![Picture](/uploads/5/4/1/0/54107185/1433941907.png)
World War One can perhaps best be described as a war of attrition on an international scale, with two armies trying to slowly wear down the resources and resolve of the other. The common conception of a World War One battlefield is one of two armies residing in adjacent ditches mounting futile attacks against each other, and while this does show the futility of trench warfare, it fails to describe the planning and strategy that went into it. Most allied defensive lines were based on a three trench strategy, with the front trench holding the offensive and defensive force. The second trench with backup troops, and the third would act as a reserve trench where soldiers could rest, and officers could plan.
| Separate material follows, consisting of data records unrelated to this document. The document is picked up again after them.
-- ==== Sys2Proof/Laws/OnlySystem.lean ====
section
/-! SUPPORT. The fields of the state that each operation and each row may change: ports, security, update, bring-up, power, management and registers. -/

namespace Sys2Proof.Machine

set_option linter.unusedTactic false
set_option linter.unreachableTactic false
set_option linter.unusedVariables false

open Host (Outcome)

/-! Machine/Regulate.lean. -/

theorem execWeirWindowBoundary_only {Fm : Nat} {s0 : State} (t : Tenant) {s : State} (hF : Inside 16581863900816 Fm) (hK : Only Fm s0 s) :
    Answers (Only Fm s0) (execWeirWindowBoundary t s) := by
  unfold execWeirWindowBoundary
  with_reducible repeat' first
    | assumption | intro _ | apply Answers.next | apply Answers.ite | apply State.setHg_only | apply State.admitAll_only
    | dsimp only | split
  all_goals first | exact hF.sub rfl | exact hF.bit rfl

theorem execWeirConfigWrite_only {Fm : Nat} {s0 : State} (t : Tenant) (budget : Option ClassL) (v : W32) {s : State} (hF : Inside 16 Fm) (hK : Only Fm s0 s) :
    Answers (Only Fm s0) (execWeirConfigWrite t budget v s) := by
  unfold execWeirConfigWrite
  with_reducible repeat' first
    | assumption | intro _ | apply Answers.next | apply State.setStw_only | dsimp only | split
  all_goals first | exact hF.sub rfl | exact hF.bit rfl

theorem execUrgencyPinSettle_only {Fm : Nat} {s0 : State} (p : PortId) (level : BitVec 2) {s : State} (hF : Inside 2 Fm) (hK : Only Fm s0 s) :
    Answers (Only Fm s0) (execUrgencyPinSettle p level s) := by
  unfold execUrgencyPinSettle
  with_reducible repeat' first
    | assumption | intro _ | apply Answers.next | (fail_if_no_progress refine Only.set_pins (hF.bit (by decide)) ?_)
    | dsimp only | split
  all_goals first | exact hF.sub rfl | exact hF.bit rfl

theorem execUibWrite_only {Fm : Nat} {s0 : State} (t : Tenant) (v : W32) {s : State} (hF : Inside 2147483664 Fm) (hK : Only Fm s0 s) :
    Answers (Only Fm s0) (execUibWrite t v s) := by
  unfold execUibWrite
  with_reducible repeat' first
    | assumption | intro _ | apply Answers.next | apply State.setBar_only | apply State.modHg_only | dsimp only | split
  all_goals first | exact hF.sub rfl | exact hF.bit rfl

theorem State.dropUib_only {Fm : Nat} {s0 : State} (t : Nat) {s : State} (hF : Inside 2147483664 Fm) (hK : Only Fm s0 s) :
    Only Fm s0 (State.dropUib t s) := by
  unfold State.dropUib
  with_reducible repeat' first
    | assumption | intro _ | apply State.modBar_only | apply State.modHg_only | dsimp only | split
  all_goals first | exact hF.sub rfl | exact hF.bit rfl

theorem execUibHoldExpire_only {Fm : Nat} {s0 : State} (t : Tenant) {s : State} (hF : Inside 2147483664 Fm) (hK : Only Fm s0 s) :
    Answers (Only Fm s0) (execUibHoldExpire t s) := by
  unfold execUibHoldExpire
  with_reducible repeat' first
    | assumption | intro _ | apply Answers.next | apply Only.ite | apply State.dropUib_only | dsimp only | split
  all_goals first | exact hF.sub rfl | exact hF.bit rfl

theorem State.setArb_only {Fm : Nat} {s0 : State} (a : Arb) (l : List Item) {s : State} (hF : Inside 8589934592 Fm) (hK : Only Fm s0 s) :
    Only Fm s0 (State.setArb a l s) := by
  unfold State.setArb
  with_reducible repeat' first
    | assumption | intro _ | (fail_if_no_progress refine Only.set_arb (hF.bit (by decide)) ?_) | dsimp only | split
  all_goals first | exact hF.sub rfl | exact hF.bit rfl

theorem State.arbServe_only {Fm : Nat} {s0 : State} (a : Arb) (arrive : List Item) {s : State} (hF : Inside 2207613190144 Fm) (hK : Only Fm s0 s) :
    Only Fm s0 (State.arbServe a arrive s) := by
  unfold State.arbServe
  with_reducible repeat' first
    | assumption | intro _ | apply State.setArb_only | apply State.emit_only | dsimp only | split
  all_goals first | exact hF.sub rfl | exact hF.bit rfl

theorem execArbiterServe_only {Fm : Nat} {s0 : State} (a : Arb) (arrive : List Item) {s : State} (hF : Inside 3410204558864 Fm) (hK : Only Fm s0 s) :
    Answers (Only Fm s0) (execArbiterServe a arrive s) := by
  unfold execArbiterServe
  with_reducible repeat' first
    | assumption | intro _ | apply Answers.next | apply State.portCycle_only | apply State.arbServe_only | dsimp only | split
  all_goals first | exact hF.sub rfl | exact hF.bit rfl

/-! Machine/Ports.lean. -/

theorem State.stopRings_only {Fm : Nat} {s0 : State} (t : Nat) {s : State} (hF : Inside 4398046809728 Fm) (hK : Only Fm s0 s) :
    Only Fm s0 (State.stopRings t s) := by
  unfold State.stopRings
  with_reducible repeat' first
    | assumption | intro _ | apply Only.forAll | apply State.modLd_only | apply State.voidFetch_only | apply State.farDrop_only
    | (fail_if_no_progress refine Only.set_tags_quarantine (hF.bit (by decide)) (hF.bit (by decide)) ?_) | dsimp only | split
  all_goals first | exact hF.sub rfl | exact hF.bit rfl

theorem State.abortWork_only {Fm : Nat} {s0 : State} (t : Nat) {s : State} (hF : Inside 6701035916944 Fm) (hK : Only Fm s0 s) :
    Only Fm s0 (State.abortWork t s) := by
  unfold State.abortWork
  with_reducible repeat' first
    | assumption | intro _ | apply Only.forAll | apply State.stopRings_only | apply State.modTier_only | apply State.modAlm_only
    | apply State.endOp_only | apply State.cntBar_only | apply State.modLd_only | dsimp only | split
  all_goals first | exact hF.sub rfl | exact hF.bit rfl

theorem State.resetWeir_only {Fm : Nat} {s0 : State} (t : Nat) {s : State} (hF : Inside 16581863900816 Fm) (hK : Only Fm s0 s) :
    Only Fm s0 (State.resetWeir t s) := by
  unfold State.resetWeir
  with_reducible repeat' first
    | assumption | intro _ | apply State.modHg_only | apply State.admitAll_only | dsimp only | split
  all_goals first | exact hF.sub rfl | exact hF.bit rfl

theorem State.dropFetches_only {Fm : Nat} {s0 : State} (t : Nat) {s : State} (hF : Inside 67108864 Fm) (hK : Only Fm s0 s) :
    Only Fm s0 (State.dropFetches t s) := by
  unfold State.dropFetches
  with_reducible repeat' first
    | assumption | intro _ | apply Only.forAll | apply State.modFe_only | dsimp only | split
  all_goals first | exact hF.sub rfl | exact hF.bit rfl

theorem State.clearAlmCounts_only {Fm : Nat} {s0 : State} (t : Nat) {s : State} (hF : Inside 65536 Fm) (hK : Only Fm s0 s) :
    Only Fm s0 (State.clearAlmCounts t s) := by
  unfold State.clearAlmCounts
  with_reducible repeat' first
    | assumption | intro _ | apply State.modAlm_only | dsimp only | split
  all_goals first | exact hF.sub rfl | exact hF.bit rfl

theorem State.releaseHold_only {Fm : Nat} {s0 : State} (t r : Nat) {s : State} (hF : Inside 16579715303152 Fm) (hK : Only Fm s0 s) :
    Only Fm s0 (State.releaseHold t r s) := by
  unfold State.releaseHold
  with_reducible repeat' first
    | assumption | intro _ | apply Only.ite | apply State.modHalf_only | apply State.pinWalk_only | apply State.dropPin_only
    | dsimp only | split
  all_goals first | exact hF.sub rfl | exact hF.bit rfl

theorem State.resetTenant_only {Fm : Nat} {s0 : State} (t : Nat) (keepFlr : Bool) {s : State} (hF : Inside 2148335632 Fm) (hK : Only Fm s0 s) :
    Only Fm s0 (State.resetTenant t keepFlr s) := by
  unfold State.resetTenant
  with_reducible repeat' first
    | assumption | intro _ | apply Only.forAll | apply State.clearBar_only | apply State.clearAlmCounts_only
    | apply State.setEng_only | apply State.setRing_only | apply State.modHg_only | dsimp only | split
  all_goals first | exact hF.sub rfl | exact hF.bit rfl

theorem State.flrStart_only {Fm : Nat} {s0 : State} (n : Nat) {s : State} (hF : Inside 6701035916944 Fm) (hK : Only Fm s0 s) :
    Only Fm s0 (State.flrStart n s) := by
  unfold State.flrStart
  with_reducible repeat' first
    | assumption | intro _ | apply Only.ite | apply State.setBar_only | apply State.modLd_only | apply State.abortWork_only
    | dsimp only | split
  all_goals first | exact hF.sub rfl | exact hF.bit rfl

theorem execFlrInitiate_only {Fm : Nat} {s0 : State} (t : Tenant) {s : State} (hF : Inside 6701035916944 Fm) (hK : Only Fm s0 s) :
    Answers (Only Fm s0) (execFlrInitiate t s) := by
  unfold execFlrInitiate
  with_reducible repeat' first
    | assumption | intro _ | apply Answers.next | apply State.flrStart_only | dsimp only | split
  all_goals first | exact hF.sub rfl | exact hF.bit rfl

theorem State.logDrain_only {Fm : Nat} {s0 : State} (t : Nat) (l : Ld) {s : State} (hF : Inside 2267743258128 Fm) (hK : Only Fm s0 s) :
    Only Fm s0 (State.logDrain t l s) := by
  unfold State.logDrain
  with_reducible repeat' first
    | assumption | intro _ | apply State.logRec_only | dsimp only | split
  all_goals first | exact hF.sub rfl | exact hF.bit rfl

theorem execFlrDrainComplete_only {Fm : Nat} {s0 : State} (t : Tenant) {s : State} (hF : Inside 16581864163056 Fm) (hK : Only Fm s0 s) :
    Answers (Only Fm s0) (execFlrDrainComplete t s) := by
  unfold execFlrDrainComplete
  with_reducible repeat' first
    | assumption | intro _ | apply Answers.next | apply Answers.ite | apply Only.ite | apply Only.forAll
    | apply State.releaseHold_only | apply State.dropFetches_only | apply State.resetWeir_only | apply State.resetTenant_only
    | apply State.modLd_only | apply State.emit_only | apply State.logDrain_only | dsimp only | split
  all_goals first | exact hF.sub rfl | exact hF.bit rfl

theorem State.dropHead_only {Fm : Nat} {s0 : State} (ts : List Nat) {s : State} (hF : Inside 16581863902864 Fm) (hK : Only Fm s0 s) :
    Only Fm s0 (State.dropHead ts s) := by
  unfold State.dropHead
  with_reducible repeat' first
    | assumption | intro _ | apply Only.forAll | apply State.modHg_only | apply State.modDmc_only | apply State.modCmp_only
    | apply State.modShr_only | apply State.rerun_only | (fail_if_no_progress refine Only.set_lds (hF.bit (by decide)) ?_)
    | (fail_if_no_progress refine Only.set_tags_quarantine_bridge (hF.bit (by decide)) (hF.bit (by decide)) (hF.bit (by decide)) ?_)
    | dsimp only | split
  all_goals first | exact hF.sub rfl | exact hF.bit rfl

theorem State.drainLd_only {Fm : Nat} {s0 : State} (t : Nat) {s : State} (hF : Inside 16617041792656 Fm) (hK : Only Fm s0 s) :
    Only Fm s0 (State.drainLd t s) := by
  unfold State.drainLd
  with_reducible repeat' first
    | assumption | intro _ | apply Only.ite | apply State.modLd_only | apply State.setBar_only | apply State.abortWork_only
    | apply State.failTenant_only | apply State.dropFetches_only | apply State.resetWeir_only | apply State.loseExtent_only
    | dsimp only | split
  all_goals first | exact hF.sub rfl | exact hF.bit rfl

theorem State.enterDrain_only {Fm : Nat} {s0 : State} (p : Nat) {s : State} (hF : Inside 16617041792912 Fm) (hK : Only Fm s0 s) :
    Only Fm s0 (State.enterDrain p s) := by
  unfold State.enterDrain
  with_reducible repeat' first
    | assumption | intro _ | apply Only.ite | apply Only.forAll | apply State.modPort_only | apply State.dropHead_only
    | apply State.drainLd_only | apply State.asgnResume_only | apply State.closeResume_only | dsimp only | split
  all_goals first | exact hF.sub rfl | exact hF.bit rfl

theorem State.train_only {Fm : Nat} {s0 : State} (p : Nat) {s : State} (hF : Inside 2199023255808 Fm) (hK : Only Fm s0 s) :
    Only Fm s0 (State.train p s) := by
  unfold State.train
  with_reducible repeat' first
    | assumption | intro _ | apply State.modPort_only | apply State.emit_only | dsimp only | split
  all_goals first | exact hF.sub rfl | exact hF.bit rfl

theorem execLinkDown_only {Fm : Nat} {s0 : State} (p : PortId) {s : State} (hF : Inside 16617041792912 Fm) (hK : Only Fm s0 s) :
    Answers (Only Fm s0) (execLinkDown p s) := by
  unfold execLinkDown
  with_reducible repeat' first
    | assumption | intro _ | apply Answers.next | apply State.enterDrain_only | dsimp only | split
  all_goals first | exact hF.sub rfl | exact hF.bit rfl

theorem execHotReset_only {Fm : Nat} {s0 : State} (p : PortId) {s : State} (hF : Inside 16617041792912 Fm) (hK : Only Fm s0 s) :
    Answers (Only Fm s0) (execHotReset p s) := by
  unfold execHotReset
  with_reducible repeat' first
    | assumption | intro _ | apply Answers.next | apply State.enterDrain_only | dsimp only | split
  all_goals first | exact hF.sub rfl | exact hF.bit rfl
Thinner communication trenches would connect the three. Soldier’s accounts suggest that most German trenches were structured with a frontal line for sentries, a second line for the main force, and a third reinforcement line. One thing that both trench systems have in common is that they often had a zigzagging pattern in order to slow and confuse any enemy who might manage to make it to the trench.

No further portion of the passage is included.